Would you please output only the lines from the one containing "s.se with axisRecords" through the end of the entries below, exactly as written?

══ Recorded data

-- ==== Sys2Proof/Machine/Evaluation.lean ====
section
/-!
DEFINITION. Machine/Evaluation.lean: the SE's evaluation of a SAMPLE frame and its taking of a lost sample.
-/
namespace Sys2Proof.Machine

/-- The SE after the due swap, the axis updates and the track evaluations of a frame (R48, R81, R112, R117). -/
def Se.evaluated (e : Se) (f : Frame) : Se :=
  ((if e.commit.swapDue (cycleOf f) then e.swap else e).updateAxes f).evaluateTracks

/-- What the swap and the axis updates of a frame tell the MU, event by event (R53, R63, R113, R115). -/
def Se.axisWorkNotices (e : Se) (f : Frame) : List (List Notice) :=
  if e.commit.swapDue (cycleOf f) then e.swapNotices ++ (List.finRange 16).flatMap (e.swap.axisNotices f)
  else (List.finRange 16).flatMap (e.axisNotices f)

/-- What the SE tells the MU of a frame before its evaluation ends, event by event (R92). -/
def Se.frameNotices (e : Se) (f : Frame) : List (List Notice) :=
  e.axisWorkNotices f ++ ((e.evaluated f).writeActions f).notices ++ (e.evaluated f).statusNotices f

/-- The part once the SE has done everything for a frame but write its STATUS slot: the records are updated and the MU
has taken every fault report and latch report the frame caused (R92), behind what it takes of earlier ones. -/
def State.beforeStatus (s : State) (f : Frame) : State :=
  State.takeAll { s.deliver with se := s.se.evaluated f } ((s.se.frameNotices f).flatten.filter (fun n => !n.isCount))

/-- The increments of events whose other notices the MU has taken (R92 names none, so they are on their way; R193). -/
def countsLeft (l : List (List Notice)) : List Event :=
  l.filterMap (fun e =>
    match e.filter Notice.isCount with
    | [] => none
    | x :: rest => some { notices := x :: rest, stage := if e.all Notice.isCount then .whole else .split })

/-- The RPU once the SE has taken the frame handed over first and handed it back as `f` (R24, R48). -/
def Rpu.handedBack (r : Rpu) (f : Frame) : Rpu := { r with handed := r.handed.tail, forward := handBack r.forward f }

/-- A frame in which no status word is written, as the SE hands it back: a fresh CRC when something was written
(R93). -/
def SlotWork.leaving (w : SlotWork) (f : Frame) : Frame := if w.wrote then resealed w.frame else f

/-- The evaluation of a frame (R48, R81 to R93, R112 to R117): where its status word is written, the MU has taken the
frame's reports before; elsewhere they are on their way as any others. SAMPLES_EVALUATED is counted at the end. -/
def State.evaluate (s : State) (f : Frame) : State :=
  let work := (s.se.evaluated f).writeActions f
  match (s.se.evaluated f).statusOffset work.frame with
  | some offset =>
    State.sendEvents
      { s.beforeStatus f with
        rpu := s.rpu.handedBack (resealed (putSlotValue work.frame offset (s.beforeStatus f).statusWord)) }
      (countsLeft (s.se.frameNotices f) ++ [Event.whole [.count .samplesEvaluated]])
  | none =>
    State.send { s with se := s.se.evaluated f, rpu := s.rpu.handedBack (work.leaving f) }
      (s.se.frameNotices f ++ [[.count .samplesEvaluated]])

/-- SAMPLE_EVALUATION (R48): the SE takes the next frame handed to it, evaluates it, counts it under SAMPLES_EVALUATED
and hands it back ready. -/
def execSampleEvaluation (s : State) : Host.Outcome State Fault Refusal :=
  if s.resetHeld then .next s
  else
    match s.rpu.handed, inEvaluation s.rpu.forward with
    | .sample :: _, some f => .next (s.evaluate f)
    | _, _ => .next s

/-- The part after the SE has taken a lost sample (R25, R48, R63). -/
def State.takeLost (s : State) : State :=
  State.send { s with se := { s.se with axisRecords := tabulate 16 s.se.announcedAxis } }
    (s.se.lostByAnnouncement.map lostNotices)

/-- LOST_SAMPLE (R25, R48): the SE takes a lost-sample announcement. -/
def execLostSample (s : State) : Host.Outcome State Fault Refusal :=
  if s.resetHeld then .next s
  else
    match s.rpu.handed with
    | .lost :: rest => .next (State.takeLost { s with rpu := { s.rpu with handed := rest } })
    | _ => .next s

end Sys2Proof.Machine
end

════

> **Reply to the task**:
  State.send { s with se := { s.se with axisRecords := tabulate 16 s.se.announcedAxis } }
    (s.se.lostByAnnouncement.map lostNotices)

/-- LOST_SAMPLE (R25, R48): the SE takes a lost-sample announcement. -/
def execLostSample (s : State) : Host.Outcome State Fault Refusal :=
  if s.resetHeld then .next s
  else
    match s.rpu.handed with
    | .lost :: rest => .next (State.takeLost { s with rpu := { s.rpu with handed := rest } })
    | _ => .next s

end Sys2Proof.Machine
end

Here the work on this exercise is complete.